EXERCISE:
The lines to copy from the listing below are those that contain the string "bindStep".

-- RECORDS SUPPLIED follows --

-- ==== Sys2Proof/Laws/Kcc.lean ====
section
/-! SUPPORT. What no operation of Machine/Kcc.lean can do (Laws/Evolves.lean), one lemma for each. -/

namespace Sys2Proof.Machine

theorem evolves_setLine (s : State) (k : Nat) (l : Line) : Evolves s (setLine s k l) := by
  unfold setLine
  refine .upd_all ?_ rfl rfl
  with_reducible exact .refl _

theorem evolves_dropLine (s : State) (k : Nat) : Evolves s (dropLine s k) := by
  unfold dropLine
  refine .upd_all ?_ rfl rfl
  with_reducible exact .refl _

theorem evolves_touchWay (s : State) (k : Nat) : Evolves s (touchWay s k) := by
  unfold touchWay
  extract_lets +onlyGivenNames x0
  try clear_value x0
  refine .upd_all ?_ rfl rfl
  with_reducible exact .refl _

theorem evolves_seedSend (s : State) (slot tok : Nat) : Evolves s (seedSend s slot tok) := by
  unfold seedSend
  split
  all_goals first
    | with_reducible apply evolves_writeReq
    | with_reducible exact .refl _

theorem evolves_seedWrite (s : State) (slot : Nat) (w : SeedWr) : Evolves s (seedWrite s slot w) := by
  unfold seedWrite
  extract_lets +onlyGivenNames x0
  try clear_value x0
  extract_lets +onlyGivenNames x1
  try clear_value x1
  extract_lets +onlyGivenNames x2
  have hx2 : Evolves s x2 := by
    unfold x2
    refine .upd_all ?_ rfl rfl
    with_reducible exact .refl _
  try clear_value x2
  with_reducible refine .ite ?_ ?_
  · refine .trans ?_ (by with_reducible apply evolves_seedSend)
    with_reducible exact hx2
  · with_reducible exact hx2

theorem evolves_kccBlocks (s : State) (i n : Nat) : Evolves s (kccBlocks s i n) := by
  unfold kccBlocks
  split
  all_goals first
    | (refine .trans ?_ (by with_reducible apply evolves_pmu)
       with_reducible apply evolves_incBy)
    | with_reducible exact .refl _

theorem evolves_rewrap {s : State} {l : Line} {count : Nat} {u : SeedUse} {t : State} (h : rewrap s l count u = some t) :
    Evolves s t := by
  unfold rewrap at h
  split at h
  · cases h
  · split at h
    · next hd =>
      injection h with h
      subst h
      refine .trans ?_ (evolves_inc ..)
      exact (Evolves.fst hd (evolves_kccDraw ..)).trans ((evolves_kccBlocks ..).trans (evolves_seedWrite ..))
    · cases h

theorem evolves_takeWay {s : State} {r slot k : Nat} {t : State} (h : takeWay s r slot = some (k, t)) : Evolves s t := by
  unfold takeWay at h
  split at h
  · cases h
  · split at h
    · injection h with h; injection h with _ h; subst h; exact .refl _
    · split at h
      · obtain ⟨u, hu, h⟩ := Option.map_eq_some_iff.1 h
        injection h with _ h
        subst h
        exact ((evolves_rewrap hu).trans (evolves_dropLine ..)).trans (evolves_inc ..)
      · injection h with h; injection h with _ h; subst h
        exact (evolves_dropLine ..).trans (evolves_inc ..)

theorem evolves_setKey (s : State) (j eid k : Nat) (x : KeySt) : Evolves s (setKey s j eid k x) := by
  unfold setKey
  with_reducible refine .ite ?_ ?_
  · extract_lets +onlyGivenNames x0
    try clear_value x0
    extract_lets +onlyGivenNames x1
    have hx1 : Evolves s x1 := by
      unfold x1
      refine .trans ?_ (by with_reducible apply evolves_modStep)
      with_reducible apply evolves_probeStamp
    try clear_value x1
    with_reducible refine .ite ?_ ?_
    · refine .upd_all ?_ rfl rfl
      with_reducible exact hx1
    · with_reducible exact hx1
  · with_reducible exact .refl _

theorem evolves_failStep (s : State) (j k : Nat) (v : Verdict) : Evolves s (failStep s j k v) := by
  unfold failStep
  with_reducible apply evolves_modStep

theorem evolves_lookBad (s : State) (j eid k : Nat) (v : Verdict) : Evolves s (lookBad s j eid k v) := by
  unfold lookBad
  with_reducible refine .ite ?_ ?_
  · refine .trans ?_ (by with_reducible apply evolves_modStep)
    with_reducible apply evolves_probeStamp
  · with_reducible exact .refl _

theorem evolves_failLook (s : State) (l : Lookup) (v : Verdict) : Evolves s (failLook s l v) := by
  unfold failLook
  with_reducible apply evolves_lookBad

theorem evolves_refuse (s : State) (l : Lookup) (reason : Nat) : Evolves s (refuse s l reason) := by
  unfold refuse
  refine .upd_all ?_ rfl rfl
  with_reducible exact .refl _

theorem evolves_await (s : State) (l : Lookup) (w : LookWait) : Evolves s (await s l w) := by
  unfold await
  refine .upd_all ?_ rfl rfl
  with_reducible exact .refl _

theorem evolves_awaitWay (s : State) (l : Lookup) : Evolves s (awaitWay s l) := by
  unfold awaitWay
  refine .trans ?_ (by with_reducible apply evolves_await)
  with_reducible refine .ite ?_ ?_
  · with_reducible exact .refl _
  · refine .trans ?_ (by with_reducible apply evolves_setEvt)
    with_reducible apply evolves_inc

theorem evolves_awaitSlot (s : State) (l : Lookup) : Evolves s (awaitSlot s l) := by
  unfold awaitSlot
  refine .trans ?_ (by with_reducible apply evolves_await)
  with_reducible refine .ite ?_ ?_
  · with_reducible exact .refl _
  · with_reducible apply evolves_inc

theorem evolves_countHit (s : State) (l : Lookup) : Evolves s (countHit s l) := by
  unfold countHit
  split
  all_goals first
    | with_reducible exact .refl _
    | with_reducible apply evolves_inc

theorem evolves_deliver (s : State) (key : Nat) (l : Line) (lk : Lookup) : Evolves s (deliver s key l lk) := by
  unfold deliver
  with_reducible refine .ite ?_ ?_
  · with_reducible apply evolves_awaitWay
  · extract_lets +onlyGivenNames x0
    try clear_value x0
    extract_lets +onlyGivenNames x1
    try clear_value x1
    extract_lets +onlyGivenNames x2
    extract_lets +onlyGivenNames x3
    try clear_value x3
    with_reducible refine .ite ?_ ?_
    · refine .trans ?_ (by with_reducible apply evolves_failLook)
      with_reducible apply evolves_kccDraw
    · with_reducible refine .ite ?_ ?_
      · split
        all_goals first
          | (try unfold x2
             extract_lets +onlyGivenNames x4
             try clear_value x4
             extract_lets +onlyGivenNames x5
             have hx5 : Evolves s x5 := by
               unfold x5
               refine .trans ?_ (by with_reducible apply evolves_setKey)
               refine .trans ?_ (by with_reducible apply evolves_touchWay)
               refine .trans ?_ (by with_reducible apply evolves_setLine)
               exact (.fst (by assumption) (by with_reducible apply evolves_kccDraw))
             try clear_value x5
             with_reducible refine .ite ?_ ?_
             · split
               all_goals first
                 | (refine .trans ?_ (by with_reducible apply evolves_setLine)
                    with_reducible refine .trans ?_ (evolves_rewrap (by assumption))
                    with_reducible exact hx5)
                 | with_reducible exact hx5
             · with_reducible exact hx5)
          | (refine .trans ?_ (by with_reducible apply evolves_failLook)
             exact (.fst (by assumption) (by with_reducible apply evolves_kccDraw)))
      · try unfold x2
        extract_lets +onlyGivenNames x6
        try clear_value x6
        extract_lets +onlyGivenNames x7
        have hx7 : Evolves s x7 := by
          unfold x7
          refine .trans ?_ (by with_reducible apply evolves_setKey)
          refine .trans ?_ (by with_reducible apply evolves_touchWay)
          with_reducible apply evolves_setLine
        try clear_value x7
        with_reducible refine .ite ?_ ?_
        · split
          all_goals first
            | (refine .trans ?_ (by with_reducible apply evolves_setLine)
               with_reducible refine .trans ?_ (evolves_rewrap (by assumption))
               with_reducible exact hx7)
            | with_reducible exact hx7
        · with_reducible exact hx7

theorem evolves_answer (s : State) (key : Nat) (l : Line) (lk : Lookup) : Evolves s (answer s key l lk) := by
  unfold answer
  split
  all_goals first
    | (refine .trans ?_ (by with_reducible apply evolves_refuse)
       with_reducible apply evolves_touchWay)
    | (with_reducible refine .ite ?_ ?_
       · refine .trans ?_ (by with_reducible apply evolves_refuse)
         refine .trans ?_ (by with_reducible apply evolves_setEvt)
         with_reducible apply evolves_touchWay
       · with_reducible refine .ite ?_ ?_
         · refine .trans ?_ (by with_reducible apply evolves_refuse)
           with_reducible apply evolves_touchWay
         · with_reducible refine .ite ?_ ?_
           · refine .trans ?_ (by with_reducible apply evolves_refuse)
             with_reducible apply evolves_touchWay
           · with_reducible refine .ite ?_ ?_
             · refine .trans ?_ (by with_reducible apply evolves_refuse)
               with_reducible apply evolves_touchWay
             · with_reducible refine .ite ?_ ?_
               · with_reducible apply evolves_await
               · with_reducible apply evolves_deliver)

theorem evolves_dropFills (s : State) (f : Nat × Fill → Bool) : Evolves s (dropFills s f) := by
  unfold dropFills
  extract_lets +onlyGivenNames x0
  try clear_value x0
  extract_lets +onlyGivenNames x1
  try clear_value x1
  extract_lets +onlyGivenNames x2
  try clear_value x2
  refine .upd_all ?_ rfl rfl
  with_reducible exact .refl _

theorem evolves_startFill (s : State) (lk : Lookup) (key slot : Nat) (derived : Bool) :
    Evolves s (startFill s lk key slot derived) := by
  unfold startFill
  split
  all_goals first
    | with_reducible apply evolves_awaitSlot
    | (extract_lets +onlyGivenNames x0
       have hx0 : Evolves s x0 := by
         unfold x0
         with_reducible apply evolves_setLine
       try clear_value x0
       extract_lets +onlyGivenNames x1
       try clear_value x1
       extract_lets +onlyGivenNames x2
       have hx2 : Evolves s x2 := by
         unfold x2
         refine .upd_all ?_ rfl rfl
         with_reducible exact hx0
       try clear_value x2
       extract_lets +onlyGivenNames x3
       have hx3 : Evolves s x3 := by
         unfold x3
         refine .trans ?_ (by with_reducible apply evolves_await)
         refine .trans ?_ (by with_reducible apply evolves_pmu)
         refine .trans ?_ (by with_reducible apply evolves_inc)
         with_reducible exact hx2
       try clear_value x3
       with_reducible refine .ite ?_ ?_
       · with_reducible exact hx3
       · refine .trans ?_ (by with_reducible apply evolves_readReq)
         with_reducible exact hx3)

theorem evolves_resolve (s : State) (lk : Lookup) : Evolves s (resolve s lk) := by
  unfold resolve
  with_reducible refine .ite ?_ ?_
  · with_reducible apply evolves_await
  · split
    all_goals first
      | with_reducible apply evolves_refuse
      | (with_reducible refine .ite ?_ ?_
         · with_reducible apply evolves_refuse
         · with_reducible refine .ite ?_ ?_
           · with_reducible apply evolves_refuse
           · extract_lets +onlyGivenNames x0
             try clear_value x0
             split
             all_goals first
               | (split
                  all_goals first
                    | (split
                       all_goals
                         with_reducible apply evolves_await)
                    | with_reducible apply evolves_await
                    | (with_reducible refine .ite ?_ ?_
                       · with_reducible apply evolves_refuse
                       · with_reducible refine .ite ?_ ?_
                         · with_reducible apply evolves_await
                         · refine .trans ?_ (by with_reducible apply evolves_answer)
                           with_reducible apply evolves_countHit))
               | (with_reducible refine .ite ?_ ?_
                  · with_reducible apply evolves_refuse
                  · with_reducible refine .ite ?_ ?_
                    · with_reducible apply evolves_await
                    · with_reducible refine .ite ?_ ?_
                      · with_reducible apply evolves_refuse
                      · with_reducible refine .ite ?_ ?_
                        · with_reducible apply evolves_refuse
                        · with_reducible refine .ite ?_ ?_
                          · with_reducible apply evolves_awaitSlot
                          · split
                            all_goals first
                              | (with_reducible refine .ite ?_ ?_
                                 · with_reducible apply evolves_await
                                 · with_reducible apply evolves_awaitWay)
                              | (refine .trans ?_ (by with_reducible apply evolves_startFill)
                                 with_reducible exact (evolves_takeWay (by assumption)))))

-- RECORDS SUPPLIED concluded --
-- RECORDS SUPPLIED follows --

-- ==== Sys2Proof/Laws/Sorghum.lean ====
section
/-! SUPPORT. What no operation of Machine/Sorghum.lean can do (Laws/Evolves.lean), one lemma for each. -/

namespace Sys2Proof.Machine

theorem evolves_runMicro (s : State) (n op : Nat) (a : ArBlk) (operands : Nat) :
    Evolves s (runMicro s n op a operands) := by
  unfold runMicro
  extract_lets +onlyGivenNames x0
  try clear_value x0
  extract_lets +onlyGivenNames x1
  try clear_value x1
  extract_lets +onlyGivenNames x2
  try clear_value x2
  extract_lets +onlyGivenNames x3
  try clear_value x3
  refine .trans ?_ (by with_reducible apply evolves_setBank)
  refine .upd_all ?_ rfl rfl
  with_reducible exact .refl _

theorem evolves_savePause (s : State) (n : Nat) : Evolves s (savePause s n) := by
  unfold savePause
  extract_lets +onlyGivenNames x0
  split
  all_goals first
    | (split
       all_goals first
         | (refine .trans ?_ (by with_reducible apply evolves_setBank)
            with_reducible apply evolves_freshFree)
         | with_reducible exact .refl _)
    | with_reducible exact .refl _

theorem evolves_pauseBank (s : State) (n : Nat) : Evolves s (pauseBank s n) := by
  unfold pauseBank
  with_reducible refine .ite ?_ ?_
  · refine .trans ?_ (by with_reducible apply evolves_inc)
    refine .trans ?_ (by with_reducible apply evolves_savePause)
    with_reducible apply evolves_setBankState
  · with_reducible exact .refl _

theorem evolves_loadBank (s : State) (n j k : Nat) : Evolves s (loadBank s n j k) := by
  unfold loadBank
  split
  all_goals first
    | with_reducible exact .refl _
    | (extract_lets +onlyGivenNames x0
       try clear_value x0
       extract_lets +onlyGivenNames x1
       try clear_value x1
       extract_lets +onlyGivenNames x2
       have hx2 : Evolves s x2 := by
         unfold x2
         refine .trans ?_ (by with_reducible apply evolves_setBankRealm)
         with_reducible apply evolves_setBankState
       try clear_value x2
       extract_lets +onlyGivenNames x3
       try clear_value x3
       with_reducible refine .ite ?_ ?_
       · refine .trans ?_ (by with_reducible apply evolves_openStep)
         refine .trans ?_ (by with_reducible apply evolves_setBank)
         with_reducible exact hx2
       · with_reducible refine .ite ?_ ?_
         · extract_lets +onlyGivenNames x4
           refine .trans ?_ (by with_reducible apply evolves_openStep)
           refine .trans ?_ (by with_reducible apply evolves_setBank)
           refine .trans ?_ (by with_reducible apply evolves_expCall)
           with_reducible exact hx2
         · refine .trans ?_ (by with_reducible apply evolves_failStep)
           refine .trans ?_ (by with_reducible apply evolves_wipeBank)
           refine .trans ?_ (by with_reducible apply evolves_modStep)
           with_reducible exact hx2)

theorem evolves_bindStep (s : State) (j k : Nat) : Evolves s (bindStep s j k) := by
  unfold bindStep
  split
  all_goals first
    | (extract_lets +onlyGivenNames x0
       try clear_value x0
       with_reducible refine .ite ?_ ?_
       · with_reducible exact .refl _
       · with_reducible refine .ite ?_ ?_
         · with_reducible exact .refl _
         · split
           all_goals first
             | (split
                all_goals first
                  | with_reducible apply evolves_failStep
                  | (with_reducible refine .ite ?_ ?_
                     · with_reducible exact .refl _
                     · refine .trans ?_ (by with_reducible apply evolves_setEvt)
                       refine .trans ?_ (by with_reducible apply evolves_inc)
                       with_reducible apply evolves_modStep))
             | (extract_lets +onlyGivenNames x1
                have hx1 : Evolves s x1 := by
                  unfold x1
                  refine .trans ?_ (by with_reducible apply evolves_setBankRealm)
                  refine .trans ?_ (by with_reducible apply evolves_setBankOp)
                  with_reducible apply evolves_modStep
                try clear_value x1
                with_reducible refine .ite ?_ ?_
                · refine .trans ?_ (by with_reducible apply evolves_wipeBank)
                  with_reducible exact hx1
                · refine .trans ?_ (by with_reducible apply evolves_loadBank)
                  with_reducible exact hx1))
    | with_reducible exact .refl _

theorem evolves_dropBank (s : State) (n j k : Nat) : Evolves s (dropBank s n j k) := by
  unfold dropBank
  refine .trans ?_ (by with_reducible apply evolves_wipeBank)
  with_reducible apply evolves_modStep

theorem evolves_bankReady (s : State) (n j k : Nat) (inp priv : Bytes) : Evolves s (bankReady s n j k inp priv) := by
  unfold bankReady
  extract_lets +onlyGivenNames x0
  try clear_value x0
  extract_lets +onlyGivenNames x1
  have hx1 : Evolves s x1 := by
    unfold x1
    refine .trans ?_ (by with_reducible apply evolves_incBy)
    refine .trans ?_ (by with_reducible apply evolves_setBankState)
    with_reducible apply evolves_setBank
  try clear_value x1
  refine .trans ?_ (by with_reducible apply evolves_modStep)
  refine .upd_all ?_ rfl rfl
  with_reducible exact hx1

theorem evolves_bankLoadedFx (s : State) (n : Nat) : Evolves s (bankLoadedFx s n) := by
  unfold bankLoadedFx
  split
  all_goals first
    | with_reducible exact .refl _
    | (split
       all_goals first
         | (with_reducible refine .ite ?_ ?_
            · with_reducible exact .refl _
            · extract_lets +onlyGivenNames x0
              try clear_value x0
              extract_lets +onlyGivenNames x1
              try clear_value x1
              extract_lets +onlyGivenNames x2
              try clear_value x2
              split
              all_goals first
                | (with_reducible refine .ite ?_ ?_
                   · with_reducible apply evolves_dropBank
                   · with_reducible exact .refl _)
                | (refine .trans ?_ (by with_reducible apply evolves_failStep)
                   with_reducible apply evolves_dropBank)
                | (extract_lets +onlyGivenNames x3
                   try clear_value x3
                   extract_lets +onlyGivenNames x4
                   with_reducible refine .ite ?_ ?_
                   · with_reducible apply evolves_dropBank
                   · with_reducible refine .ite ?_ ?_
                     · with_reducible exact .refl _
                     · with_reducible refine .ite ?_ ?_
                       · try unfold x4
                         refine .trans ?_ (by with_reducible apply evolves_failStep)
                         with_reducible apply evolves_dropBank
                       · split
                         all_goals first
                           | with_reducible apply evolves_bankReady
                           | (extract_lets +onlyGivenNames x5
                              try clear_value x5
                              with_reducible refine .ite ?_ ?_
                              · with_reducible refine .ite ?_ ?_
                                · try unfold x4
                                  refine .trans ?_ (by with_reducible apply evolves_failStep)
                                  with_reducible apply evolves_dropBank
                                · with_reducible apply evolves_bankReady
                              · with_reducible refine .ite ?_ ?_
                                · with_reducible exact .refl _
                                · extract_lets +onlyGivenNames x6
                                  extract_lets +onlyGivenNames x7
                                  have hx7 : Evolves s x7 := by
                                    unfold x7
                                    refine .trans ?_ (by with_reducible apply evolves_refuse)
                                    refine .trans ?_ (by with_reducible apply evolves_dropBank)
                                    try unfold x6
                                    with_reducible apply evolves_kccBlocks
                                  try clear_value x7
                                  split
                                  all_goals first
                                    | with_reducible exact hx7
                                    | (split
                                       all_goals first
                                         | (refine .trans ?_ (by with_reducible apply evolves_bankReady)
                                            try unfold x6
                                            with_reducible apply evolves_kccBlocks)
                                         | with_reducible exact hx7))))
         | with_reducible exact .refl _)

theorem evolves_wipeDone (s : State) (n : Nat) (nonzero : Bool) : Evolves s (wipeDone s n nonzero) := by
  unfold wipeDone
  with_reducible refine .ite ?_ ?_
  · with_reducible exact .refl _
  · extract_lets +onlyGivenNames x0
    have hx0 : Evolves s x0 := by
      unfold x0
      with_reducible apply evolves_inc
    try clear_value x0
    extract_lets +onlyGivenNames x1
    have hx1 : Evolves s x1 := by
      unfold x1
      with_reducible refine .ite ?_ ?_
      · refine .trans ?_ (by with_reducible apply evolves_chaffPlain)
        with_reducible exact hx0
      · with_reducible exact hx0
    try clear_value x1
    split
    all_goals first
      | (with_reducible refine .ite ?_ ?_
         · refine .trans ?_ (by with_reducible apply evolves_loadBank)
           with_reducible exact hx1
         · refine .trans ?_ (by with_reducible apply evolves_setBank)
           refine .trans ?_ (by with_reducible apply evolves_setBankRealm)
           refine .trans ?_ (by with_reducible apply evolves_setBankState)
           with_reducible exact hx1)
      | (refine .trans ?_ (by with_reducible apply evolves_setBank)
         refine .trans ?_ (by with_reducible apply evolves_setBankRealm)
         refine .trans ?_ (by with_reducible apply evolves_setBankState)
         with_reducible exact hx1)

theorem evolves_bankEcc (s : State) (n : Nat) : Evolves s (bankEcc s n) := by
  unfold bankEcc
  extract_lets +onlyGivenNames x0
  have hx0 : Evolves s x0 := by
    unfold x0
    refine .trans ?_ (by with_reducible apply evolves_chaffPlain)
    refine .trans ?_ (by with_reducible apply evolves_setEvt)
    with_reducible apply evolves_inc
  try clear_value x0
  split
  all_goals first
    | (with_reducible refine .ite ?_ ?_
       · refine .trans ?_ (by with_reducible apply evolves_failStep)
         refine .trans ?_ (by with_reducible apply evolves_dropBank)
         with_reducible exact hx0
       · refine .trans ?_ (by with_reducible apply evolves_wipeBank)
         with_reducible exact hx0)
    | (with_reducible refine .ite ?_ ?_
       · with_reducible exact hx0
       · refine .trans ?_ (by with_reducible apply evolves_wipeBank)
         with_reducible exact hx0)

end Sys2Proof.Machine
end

-- RECORDS SUPPLIED concluded --

OUTPUT FOR THIS TASK:
theorem evolves_bindStep (s : State) (j k : Nat) : Evolves s (bindStep s j k) := by
  unfold bindStep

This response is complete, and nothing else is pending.